Recent developments in FPGA technology redress many of the long-held preconceptions about their use, and have met many engineers' concerns about power, cost and complexity. Developing signal processing applications on FPGAs still requires significantly more effort than for DSPs, even with the high-level development tools and libraries available from FGPA vendors. Finding the right engineers with DSP and system-level experience to develop applications on FPGAs can also be tricky.
Independent benchmarks can be a valuable help of choosing the best device. For example, in 2007, BDTI published an analysis of FPGAs in DSP applications. The BDTI tests looked at cost/performance in a typical multi-channel communications application. The results are clear-cut, with the FPGA delivering a cost-per-channel figure of better than 20x compared to the DSP. This does not mean that FPGAs are necessarily best for high-performance signal processing applications, but certainly demonstrates they can have clear performance advantages over DSPs in some circumstances.
Another important factor is the IP cores and software libraries geared at particular target applications, which are often provided by vendors. These can alleviate some of the reliance on in-house development of complex algorithms using the vendor tools and further reduce time-to-market.
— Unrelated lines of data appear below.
/-! ## VERIFY-FIXITY (R504) -/

/-- Open the digest context of a VERIFY-FIXITY: of the lowest-numbered quadrant that has a free one. -/
def Mach.fixityOpen (m : Mach) (tag : Nat) (c : Cmd) : Mach :=
  let ctx : Dctx := { Dctx.reset with open_ := true, alg := (algOf (fld (c.ent.param 0) 3 0)).getD .sha256, forTag := some tag }
  match (List.range 4).findSome? fun q => m.openCtx q ctx with
  | none => m
  | some (h, m1) =>
    let f : Profile := { classify := false, sealRec := false, rstride := 0, keyoff := 0, table := 0, outbufs := 0, sealSlot := 0,
                         insnMax := 0, handler := 0 }
    let s := Scan.make 0 f []
    (m1.setCmd tag { c with started := true, phase := .running }).setScan tag { s with ctx := some h }

/-- Feed bytes into the context, whole blocks of the digest at a time. -/
def Mach.fixityFeed (m : Mach) (s : Scan) (h : Nat) (b : List Byte) : Mach × Scan :=
  let x := m.dctx h
  let all := s.rest ++ b
  let n := all.length / x.alg.block * x.alg.block
  (m.setDctx h (x.feed (all.take n)), { s with rest := all.drop n })

/-- The range is digested: padding, comparison, end. -/
def Mach.fixityDone (m : Mach) (tag : Nat) (c : Cmd) (s : Scan) (h : Nat) : Mach :=
  let x := m.dctx h
  let (m1, _) := m.fixityFeed s h (x.alg.padding 0 (4096 * c.ent.nblk))
  match m1.bufData c.bufs with
  | (m2, none) => m2.decide_ tag 0x0300 s.blocks
  | (m2, some b) => m2.decide_ tag (if b.take c.ent.dlen == (m1.dctx h).digest then 0 else 0x0401) c.ent.nblk

/-- VERIFY-FIXITY goes on: it opens its context, digests the next grain, or ends. -/
def Mach.fixity (m : Mach) (tag : Nat) (fault : Option (Fin 4)) : Mach :=
  match m.ready? tag 0x06 with
  | none => m
  | some c =>
    match tget? m.scans tag with
    | none => if c.phase = .dataReady then m.fixityOpen tag c else m
    | some s =>
      let h := s.ctx.getD 0
      let m0 := m.dgsCheck h
      if (m0.dctx h).err ≠ 0 then m0.decide_ tag 0x0304 s.blocks
      else
        let u := unitBlocks (m.isFine (c.owner.getD 0) c.ent.nsid)
        let at_ := c.ent.lba + s.blocks
        let x := at_ / u
        match m0.grainIn tag c x fault with
        | .wait m1 => m1
        | .lost m1 st => m1.decide_ tag st s.blocks
        | .ok m1 b =>
          let n := Nat.min (c.ent.lba + c.ent.nblk) ((x + 1) * u) - at_
          let (m2, s1) := m1.fixityFeed s h ((b.drop (4096 * (at_ - x * u))).take (4096 * n))
          let s2 := { s1 with blocks := s.blocks + n }
          if s2.blocks = c.ent.nblk then (m2.setScan tag s2).fixityDone tag c s2 h else m2.setScan tag s2

/-! ## Rows -/

/-- SCAN (R490): the command takes its filter threads. -/
def execScan (tag : Fin 65536) (s : State) : Host.Outcome State Fault Refusal := s.onCommand tag fun m => m.scanBegin tag 0x07

/-- RUN (R505): the command takes its thread. -/
def execRun (tag : Fin 65536) (s : State) : Host.Outcome State Fault Refusal := s.onCommand tag fun m => m.scanBegin tag 0x09

/-- SPIKELET_START (R491): the next spikelet's buffers are filled, their lines invalidated, and thread k starts on it. `fault` is the pair, if
any, that meets a difference in stage 3 (R502). -/
def execSpikeletStart (tag : Fin 65536) (k : Fin 4096) (fault : Option (Fin 4)) (s : State) : Host.Outcome State Fault Refusal :=
  s.onCommand tag fun m => m.spkStart tag k fault

/-- SPIKELET_END (R491): the pipeline takes the output of the spikelet that thread k ended. `fault` is the pair, if any, that meets a
difference in stage 8 (R502). -/
def execSpikeletEnd (tag : Fin 65536) (k : Fin 4096) (fault : Option (Fin 4)) (s : State) : Host.Outcome State Fault Refusal :=
  s.onCommand tag fun m => m.spkEnd tag k fault

/-- RECORD_WRITE (R499): the next record is sent, whole. -/
def execRecordWrite (tag : Fin 65536) (s : State) : Host.Outcome State Fault Refusal :=
  s.onCommand tag fun m => m.recordWrite tag

/-- VERIFY_FIXITY (R504): the next part of the range is digested, with a fault of its decryption as for SPIKELET_START. -/
def execVerifyFixity (tag : Fin 65536) (fault : Option (Fin 4)) (s : State) : Host.Outcome State Fault Refusal :=
  s.onCommand tag fun m => m.fixity tag fault

end Sys2Proof.Machine
end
The key advantages of the DSP are reduced development time for new and complex algorithms, and flexibility to run many different algorithms. For the FPGA, its number one benefit is efficiency gains from parallel processing. In many applications, such as image processing and wireless baseband processing, there is a mixture of these repetitive, simple processing tasks that are best suited to an FPGA and more complex and less predictable tasks that are perhaps better handled with a DSP. Additionally, as parallel processing blocks implemented in FPGAs become mainstream, they are increasingly likely to be integrated into the DSP vendors' silicon.
Overall, this means that a hybrid system containing DSPs and FPGAs can often provide the best solution for high-performance multi-processing applications, allowing each device to play to its strengths. The key to this particular debate is to look at FPGAs and DSPs as complementary technologies, rather than competition for each other.